Foreign Account Filings Top 1 Million – Know Your Filing Requirements!

Strong and sustained growth of taxpayers complying with foreign financial account reporting reflects improving awareness and compliance of this important part of offshore tax rules, the Internal Revenue Service said today.

Many U.S. taxpayers with foreign accounts exceeding certain thresholds must file Form 114, Report of Foreign Bank and Financial Accounts, known as the "FBAR." It is filed electronically with the Treasury Department's Financial Crimes Enforcement Network (FinCen).

In 2015, FinCen received a record high 1,163,229 FBARs, up more than 8 percent from the prior year. In fact, FBARfilings have grown on average by 17 percent per year during the last five years, according to FinCen data.

Filings of IRS Form 8938, Statement of Specified Foreign Financial Assets, are another sign of growing awareness of foreign reporting requirements. Taxpayers filed more than 300,000 Forms 8938 with their tax returns for tax year 2014, roughly the same as the prior year and up from about 200,000 for tax year 2011, the first year of the form.

Form 8938 resulted from the Foreign Account Tax Compliance Act, known as "FATCA." The filing thresholds are much higher for this form than for the FBAR.

Filing Requirements

Taxpayers with an interest in, or signature or other authority over, foreign financial accounts whose aggregate value exceeded $10,000 at any time during 2015 must file FBARs. It is due by June 30 and must be filed electronically through the BSA E-Filing System website.

Generally, U.S. citizens, resident aliens and certain non-resident aliens must report specified foreign financial assets on Form 8938 if the aggregate value of those assets exceeds certain thresholds. Reporting thresholds vary based on whether a taxpayer files a joint income tax return or lives abroad. The lowest reporting threshold for Form 8938 is $50,000 but varies by taxpayer. See the form's instructions for more information.

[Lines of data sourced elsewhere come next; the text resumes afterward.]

/-- R138, R143: every channel's count and restore progress. -/
def CountsOk (s : State) : Prop :=
  (∀ c, CountOk (s.analog c).count (s.analog c).restore) ∧ ∀ b, CountOk (s.head b).count (s.head b).restore

/-- R134, R124, R162: feed positions, those that the scan in progress has kept and the one latched for a boom's last record lie
in 0 to 3000 mm, and magazine counts in 0 to 24. -/
def RangesOk (s : State) : Prop :=
  ∀ b, (s.motion b).feedPos ≤ 3000 ∧ (s.motion b).scanPos ≤ 3000 ∧ (∀ x ∈ s.scan.left b, x ≤ 3000) ∧
    (s.sensing b).magazine ≤ 24

end Sys2Proof.Machine
end

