/-! ## Reading (R7, R8, R15, R54, R90, R144, R158, R180, R189, R198, R204) -/

/-- A read is accepted in every state and changes nothing but the link's own figures: READ STATUS, READ QUEUE, READ BOOM, READ
FLOW, READ CHANNELS, READ MONITORS, HEAD BUS RESULT and READ CALIBRATION, with their own replies. READ PLAN (R7, R8) of a
stored id returns its record and reference count, of an unstored id NO_PLAN, and of id 0 the directory of the table.
Model choice (log 17, log 38, log 43): the order, widths and coding of reply fields where 12.3 and 12.4 leave them open. Model
choice (log 42): the frame whose age READ STATUS reports is that of the request itself. Model choice (log 41): the layout of
the manual result.
Model choice (log 46): the reply is on the line at once. -/
def Obligations.ReadsChangeNothing : Prop :=
  (∀ (q : Byte) (b : BoomId) (s : State), s.takesFrames = true →
    let opt8 (x : Option Nat) : List Wire := [.flag x.isSome, .u8 (x.getD 0)]
    let opt16 (x : Option Nat) : List Wire := [.flag x.isSome, .u16 (x.getD 0)]
    let way (d : Option Dir) : Wire := .u8 (match d with
      | none => 0
      | some .first => 1
      | some .second => 2)
    let pair (i : PairId) : List Wire :=
      let x := s.pair i
      [way x.dir, .u16 x.duty, .u16 x.applied]
        ++ (match x.coil with
          | .off => [.u8 0, .u8 0]
          | .driving d => [.u8 1, way (some d)]
          | .dead => [.u8 2, way x.dir])
        ++ [.u16 x.dead, .flag (match i with
            | .boom c _ => !s.trip && s.closed (.prs c)
            | .canopy => !s.trip)]
        ++ (match x.monitor with
          | .disarmed => [.u8 0, .u16 0, .u8 0]
          | .armed n _ _ => [.u8 1, .u16 n, .flag (!x.counting)])
    let setting (x : SettingState) : List Wire :=
      [.u8 ((if x.baseline = none then 0 else 1) + (if x.lastC = none then 0 else 2)), .u16 (x.baseline.getD 0),
        .u16 (x.lastC.getD 0)]
    let sense (c : BoomId) : List Wire :=
      let x := s.sensing c
      let mark (y : SettingState) (n : Nat) : Nat := if y.mark = true then n else 0
      [.flag x.hop] ++ setting x.s1 ++ setting x.s2 ++ setting x.s3
        ++ [.u8 (if x.hop = true then mark x.s1 1 + mark x.s2 2 + mark x.s3 4 else x.agree), .flag x.present,
          .u16 x.passages.toNat, .u8 x.magazine]
    let age (x : Option Timestamp) : Nat := match x with
      | none => 0
      | some y => (s.now - y).toNat
    let status : List Wire :=
      [.u8 0, .u16 s.link.timeout, .u16 0, .u8 s.canopy.state.num, .u8 s.canopy.fault.num,
          .u8 ((if s.canopy.setRun = none then 0 else 1) + (if s.canopy.lossRun = none then 0 else 2)),
          .u32 (age s.canopy.setRun), .u32 (age s.canopy.lossRun)]
        ++ opt16 (if s.canopy.state = .lowering then some s.canopy.lowerTimer else none)
        ++ .flag s.trip :: ([.estop, .prs .A, .prs .B, .home .A, .home .B, .iend .A, .iend .B, .ihome .A, .ihome .B,
          SwitchId.clow].map (fun i => .flag (s.closed i)))
        ++ .flag s.horn :: ([.boom .A .rot, .boom .A .feed, .boom .A .ins, .boom .B .rot, .boom .B .feed, .boom .B .ins,
          PairId.canopy].map pair).flatten
        ++ sense .A ++ sense .B
    let active : List Wire := match (s.boom b).active with
      | none => [.u8 0, .u16 0, .u8 0, .u16 0, .u16 0, .u16 0, .u16 0]
      | some j =>
        let p := s.activePlan b
        let target := j.torqueTarget.getD p.torqueTarget
        [.u8 63, .u16 j.tag, .u8 j.planId, .u16 (j.holeLength.getD p.holeLength), .u16 target,
          .u16 (p.torqueLimit.getD (min (target + 100) 1000)), .u16 (j.base.getD p.base)]
    let queued (x : Job × Nat) : List Wire :=
      let has (v : Option Nat) (n : Nat) : Nat := if v = none then 0 else n
      [.u8 x.2, .u16 x.1.tag, .u8 x.1.planId, .u8 (has x.1.holeLength 1 + has x.1.torqueTarget 2 + has x.1.base 4),
        .u16 (x.1.holeLength.getD 0), .u16 (x.1.torqueTarget.getD 0), .u16 (x.1.base.getD 0)]
    let e := s.engine b
    let boom : List Wire :=
      .u8 e.state.num
        :: opt8 (match e.sub with
          | .none => none
          | .approach => some 0
          | .cut => some 1
          | .backoff => some 2
          | .awaitingResin => some 3)
        ++ [.flag (s.arb.waits.any (fun w => w.req.who == .boom b)), .u8 (if e.state = .hold then 3 else 0),
          .u8 ((e.resume.map EngineState.num).getD 0), .u8 e.causes.num, .flag e.park, .flag e.restricted,
          .u8 ((e.lastFault.map FaultCause.num).getD 0)]
        ++ (match (s.boom b).active with
          | none => [.u8 0, .u16 0, .u8 0]
          | some j => [.u8 3, .u16 j.tag, .u8 j.planId])
        ++ [.u32 e.drillTimer, .u16 e.torqueTimer, .u32 e.resinClock, .u8 e.retries]
        ++ (let collared : Nat := if (s.logger b).collarZero = none then 0 else 1
          let job : Nat := if (s.boom b).active = none then 0 else 2
          [.u8 (collared + job), .s16 (match (s.logger b).collarZero with
            | none => 0
            | some z => ((s.motion b).feedPos : Int) - z), .u16 (s.logger b).h])
        ++ (match e.n with
          | none => [.u8 0, .u8 0, .u8 0]
          | some n => [.u8 3, .u8 n, .u8 e.completed])
        ++ opt16 (if e.state = .mix then some e.q else none)
        ++ (if e.state = .torque then
            [.u8 (if e.lastT = none then 6 else 7), .u16 (e.lastT.getD 0), .u16 e.highest, .u8 e.consecutive]
          else [.u8 0, .u16 0, .u16 0, .u8 0])
        ++ [.flag (decide (e.state = .faulted) && e.record.isSome)]
        ++ (match e.jog with
          | none => [.u8 0, .u8 0, .u8 0, .u16 0]
          | some j => [.u8 7, .u8 j.fn.num, .u8 j.dir.num, .u16 j.left])
    let request (r : FlowReq) : List Wire :=
      [.u8 (match r.who with
        | .boom .A => 0
        | .boom .B => 1
        | .canopy => 2), .u8 r.purpose.num, .u8 r.cls, .u8 r.demand, .u16 r.stamp]
    let channel (c : AnalogId) : List Wire :=
      let x := s.analog c
      [.u16 x.raw.toNat, .flag x.good,
          (if c = .oil then .s16 (x.value.getD 0) else .u16 (x.value.getD 0).toNat),
          .flag (x.value.isSome && decide (x.count ≤ 255)), .u16 x.count, .u8 (Health.ofCount x.count).num]
        ++ opt8 x.restore
    let head (c : BoomId) : List Wire :=
      let x := s.head c
      [.u16 x.count, .u8 (Health.ofCount x.count).num] ++ opt8 x.restore ++ [.flag (x.hasGood && decide (x.count ≤ 255))]
        ++ (match x.data with
          | none => [.u8 0, .s16 0, .u16 0, .u8 0]
          | some d => [.u8 7, .s16 d.temp, .u16 d.vacuum, .flag d.contact])
        ++ opt16 (x.published.map (fun y => min (s.now - y).toNat 65535)) ++ [.flag x.stale]
    let inputs (c : BoomId) : List Wire :=
      let rot := s.analog (match c with
        | .A => .aRot
        | .B => .bRot)
      [.u16 (s.motion c).torqueEst, .flag (rot.value.isSome && decide (rot.count ≤ 255)), .u16 (s.motion c).feedPos,
        .flag (s.closed (.home c)), .u16 (s.motion c).pulses.toNat]
    let channels : List Wire :=
      [.u32 s.now.toNat, .u32 s.lastScan.toNat]
        ++ ([.aRot, .aFeed, .bRot, .bFeed, .pump, .canopy, AnalogId.oil].map channel).flatten
        ++ ([.aRot, .aFeed, .bRot, .bFeed, .pump, AnalogId.canopy].map
          (fun c => opt16 ((s.analog c).filtered.map Int.toNat))).flatten
        ++ head .A ++ head .B ++ inputs .A ++ inputs .B
    let slot (n : Nat) : List Wire :=
      let m := s.monitor n
      let c := m.cfg
      let level (x : Int) : Wire := match c.source with
        | .value .oil => .s16 x
        | .headTemp _ => .s16 x
        | _ => .u16 x.toNat
      [.u8 n, .u8 (if c.enable = true then 0 else 1), .u8 c.source.num, .u8 (if c.below = true then 1 else 0), level c.warn,
        level c.trip, .u16 c.hyst, .u8 c.warnActs.num, .u8 c.tripActs.num, .u8 c.scope.num, .u8 m.status.num,
        .flag m.warnSeen, .flag m.tripSeen, .flag m.last.isSome, level (m.last.getD 0), .flag m.valid]
    let x := s.bus.manual
    let statusRead := x.kind = .readBlock ∧ x.cmd = 0x10 ∧ (x.addr = 0x2A ∨ x.addr = 0x2B)
    let manual : List Wire :=
      let of : List Wire := [.u8 7, .u8 x.kind.num, .u8 x.addr.toNat, .u8 x.cmd.toNat]
      match x.result with
      | .none => [.u8 0, .u8 0, .u8 0, .u8 0, .u8 0, .u8 0, .u8 0, .u8 0, .u8 0, .u8 0]
      | .inProgress => .u8 1 :: of ++ [.u8 0, .u8 0, .u8 0, .u8 0, .u8 0]
      | .done data =>
        let bytes : List Byte := if x.kind = .readBlock then data else []
        .u8 2 :: of ++ .u8 bytes.length :: bytes.map (fun y => .u8 y.toNat)
          ++ (if statusRead then
              [.u8 1, .u8 (if data.headD 0 = 0x40 then 0 else if data.headD 0 = 0x80 then 1
                else if data.headD 0 = 0x81 then 2 else 3), .u8 0, .u8 0]
            else [.u8 0, .u8 0, .u8 0, .u8 0])
      | .error err count =>
        .u8 3 :: of ++ [.u8 0, .u8 (if count = none then 2 else 6), .u8 0, .u8 err.num, .u8 ((count.map (·.toNat)).getD 0)]
    exec (.readStatus q []) s = .next (answered s q 0x03 (.accepted status)) ∧
    exec (.readQueue q [BitVec.ofNat 8 b.num]) s =
      .next (answered s q 0x0B
        (.accepted (active ++ .u8 (s.boom b).queue.length :: ((s.boom b).queue.zipIdx 1 |>.map queued).flatten))) ∧
    exec (.readBoom q [BitVec.ofNat 8 b.num]) s = .next (answered s q 0x15 (.accepted boom)) ∧
    exec (.readFlow q []) s = .next (answered s q 0x1B
      (.accepted
        ([.u8 s.arb.budget, .u8 s.arb.grantedSum, .u8 s.arb.free, .u16 s.cal.starvation]
          ++ .u8 s.arb.grants.length :: (s.arb.grants.map request).flatten
          ++ .u8 s.arb.waits.length
            :: (s.arb.waits.map (fun w => request w.req ++ [.u16 (min w.wait 65535), .flag w.starved])).flatten))) ∧
    exec (.readChannels q []) s = .next (answered s q 0x1C (.accepted channels)) ∧
    exec (.readMonitors q []) s = .next (answered s q 0x1F
      (.accepted (((List.range 12).map slot).flatten ++ [.flag s.horn]))) ∧
    (let round : List Wire := [.flag s.bus.round.isSome, .u8 (if s.bus.round = some .B then 1 else 0)]
      let txn : List Wire := match s.bus.txn with
        | none => [.u8 0, .flag false, .u8 0, .u8 0]
        | some t => [.u8 7, .flag t.manual, .u8 t.kind.num, .u8 t.addr.toNat]
      let polled (c : BoomId) : List Wire := match (s.head c).lastPoll with
        | none => [.u8 0, .u8 0, .u8 0]
        | some (.unknown code) => [.u8 3, .u8 3, .u8 code.toNat]
        | some x => [.u8 1, .u8 x.num, .u8 0];
      exec (.headBusResult q []) s = .next (answered s q 0x24
        (.accepted (.u8 s.bus.schedule.num :: round ++ txn ++ polled .A ++ polled .B ++ manual)))) ∧
    exec (.readCalibration q []) s = .next (answered s q 0x29
      (.accepted
        (s.cal.working.map .u16
          ++ [.flag s.cal.absent, .flag s.cal.writing.isSome, .flag s.cal.copyValid,
            .u8 (match s.cal.last with
              | .none => 0
              | .done => 1
              | .failed => 2)])))) ∧
  ∀ (q id : Byte) (s : State), s.takesFrames = true →
    (id ≠ 0 → ∀ p, findPlan s.plans id.toNat = some p →
      exec (.readPlan q [id]) s = .next (answered s q 0x08 (.accepted (planWire p ++ [.u8 (s.refs id.toNat)])))) ∧
    (id ≠ 0 → findPlan s.plans id.toNat = none →
      exec (.readPlan q [id]) s = .next (answered s q 0x08 (.refused .noPlan 0))) ∧
    exec (.readPlanDirectory q) s = .next (answered s q 0x08
      (.accepted (.u8 s.plans.length :: (s.plans.map (fun p => [Wire.u8 p.id, .u8 (s.refs p.id)])).flatten)))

The International Taxpayers page on IRS.gov is packed with information. The web site also features a directorythat includes overseas tax preparers.

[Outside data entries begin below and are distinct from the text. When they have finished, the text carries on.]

@[simp] theorem State.setPair_phase (s : State) (p : PairId) (x : Pair) : (s.setPair p x).phase = s.phase := by rcases p with ⟨b, f⟩ | _ <;> (try cases b) <;> (try cases f) <;> rfl
@[simp] theorem State.setPair_loadTimer (s : State) (p : PairId) (x : Pair) : (s.setPair p x).loadTimer = s.loadTimer := by rcases p with ⟨b, f⟩ | _ <;> (try cases b) <;> (try cases f) <;> rfl
@[simp] theorem State.setPair_now (s : State) (p : PairId) (x : Pair) : (s.setPair p x).now = s.now := by rcases p with ⟨b, f⟩ | _ <;> (try cases b) <;> (try cases f) <;> rfl
@[simp] theorem State.setPair_lastScan (s : State) (p : PairId) (x : Pair) : (s.setPair p x).lastScan = s.lastScan := by rcases p with ⟨b, f⟩ | _ <;> (try cases b) <;> (try cases f) <;> rfl
@[simp] theorem State.setPair_scan (s : State) (p : PairId) (x : Pair) : (s.setPair p x).scan = s.scan := by rcases p with ⟨b, f⟩ | _ <;> (try cases b) <;> (try cases f) <;> rfl
@[simp] theorem State.setPair_link (s : State) (p : PairId) (x : Pair) : (s.setPair p x).link = s.link := by rcases p with ⟨b, f⟩ | _ <;> (try cases b) <;> (try cases f) <;> rfl
@[simp] theorem State.setPair_events (s : State) (p : PairId) (x : Pair) : (s.setPair p x).events = s.events := by rcases p with ⟨b, f⟩ | _ <;> (try cases b) <;> (try cases f) <;> rfl
@[simp] theorem State.setPair_plans (s : State) (p : PairId) (x : Pair) : (s.setPair p x).plans = s.plans := by rcases p with ⟨b, f⟩ | _ <;> (try cases b) <;> (try cases f) <;> rfl
@[simp] theorem State.setPair_arb (s : State) (p : PairId) (x : Pair) : (s.setPair p x).arb = s.arb := by rcases p with ⟨b, f⟩ | _ <;> (try cases b) <;> (try cases f) <;> rfl
@[simp] theorem State.setPair_canopy (s : State) (p : PairId) (x : Pair) : (s.setPair p x).canopy = s.canopy := by rcases p with ⟨b, f⟩ | _ <;> (try cases b) <;> (try cases f) <;> rfl
@[simp] theorem State.setPair_trip (s : State) (p : PairId) (x : Pair) : (s.setPair p x).trip = s.trip := by rcases p with ⟨b, f⟩ | _ <;> (try cases b) <;> (try cases f) <;> rfl
@[simp] theorem State.setPair_estop (s : State) (p : PairId) (x : Pair) : (s.setPair p x).estop = s.estop := by rcases p with ⟨b, f⟩ | _ <;> (try cases b) <;> (try cases f) <;> rfl
@[simp] theorem State.setPair_clow (s : State) (p : PairId) (x : Pair) : (s.setPair p x).clow = s.clow := by rcases p with ⟨b, f⟩ | _ <;> (try cases b) <;> (try cases f) <;> rfl
@[simp] theorem State.setPair_analogs (s : State) (p : PairId) (x : Pair) : (s.setPair p x).analogs = s.analogs := by rcases p with ⟨b, f⟩ | _ <;> (try cases b) <;> (try cases f) <;> rfl
@[simp] theorem State.setPair_bus (s : State) (p : PairId) (x : Pair) : (s.setPair p x).bus = s.bus := by rcases p with ⟨b, f⟩ | _ <;> (try cases b) <;> (try cases f) <;> rfl
@[simp] theorem State.setPair_monitors (s : State) (p : PairId) (x : Pair) : (s.setPair p x).monitors = s.monitors := by rcases p with ⟨b, f⟩ | _ <;> (try cases b) <;> (try cases f) <;> rfl
@[simp] theorem State.setPair_store (s : State) (p : PairId) (x : Pair) : (s.setPair p x).store = s.store := by rcases p with ⟨b, f⟩ | _ <;> (try cases b) <;> (try cases f) <;> rfl
@[simp] theorem State.setPair_cal (s : State) (p : PairId) (x : Pair) : (s.setPair p x).cal = s.cal := by rcases p with ⟨b, f⟩ | _ <;> (try cases b) <;> (try cases f) <;> rfl
@[simp] theorem State.setPair_freeCount (s : State) (p : PairId) (x : Pair) : (s.setPair p x).freeCount = s.freeCount := by rcases p with ⟨b, f⟩ | _ <;> (try cases b) <;> (try cases f) <;> rfl
@[simp] theorem State.setPair_pending (s : State) (p : PairId) (x : Pair) : (s.setPair p x).pending = s.pending := by rcases p with ⟨b, f⟩ | _ <;> (try cases b) <;> (try cases f) <;> rfl
@[simp] theorem State.setPair_pair (s : State) (p q : PairId) (x : Pair) :
    (s.setPair p x).pair q = if q = p then x else s.pair q := by
  rcases p with ⟨b, f⟩ | _ <;> (try cases b) <;> (try cases f) <;> rcases q with ⟨c, g⟩ | _ <;> (try cases c) <;>
    (try cases g) <;> rfl

/-- Setting a pair of one boom leaves everything of a boom but its pairs. -/
theorem State.setPair_boom (s : State) (p : PairId) (x : Pair) (b : BoomId) :
    (s.setPair p x).boom b = { s.boom b with pairs := ((s.setPair p x).boom b).pairs } := by
  rcases p with ⟨c, f⟩ | _ <;> (try cases c) <;> (try cases f) <;> cases b <;> rfl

International taxpayers will find the online IRS Tax Map and the International Tax Topic Index to be valuable sources of answers. The IRS also has videos to assist international taxpayers. See IR-2016-03for more.

By law, Americans living abroad, as well as many non-U.S. citizens, must file a U.S. income tax return. In addition, key tax benefits, such as the foreign earned income exclusion, are only available to those who file U.S. returns.

The law requires U.S. citizens and resident aliens to report worldwide income, including income from foreign trusts and foreign bank and securities accounts. In most cases, affected taxpayers need to complete and attach Schedule B to their tax return. Part III of Schedule B asks about the existence of foreign accounts, such as bank and securities accounts, and usually requires U.S. citizens to report the country in which each account is located.

More information on the tax rules that apply to U.S. citizens and resident aliens living abroad can be found in, Publication 54, Tax Guide for U.S. Citizens and Resident A

 Have A Tax Reporting Problem?  
 

Contact the Tax Lawyers at
Marini & Associates, P.A.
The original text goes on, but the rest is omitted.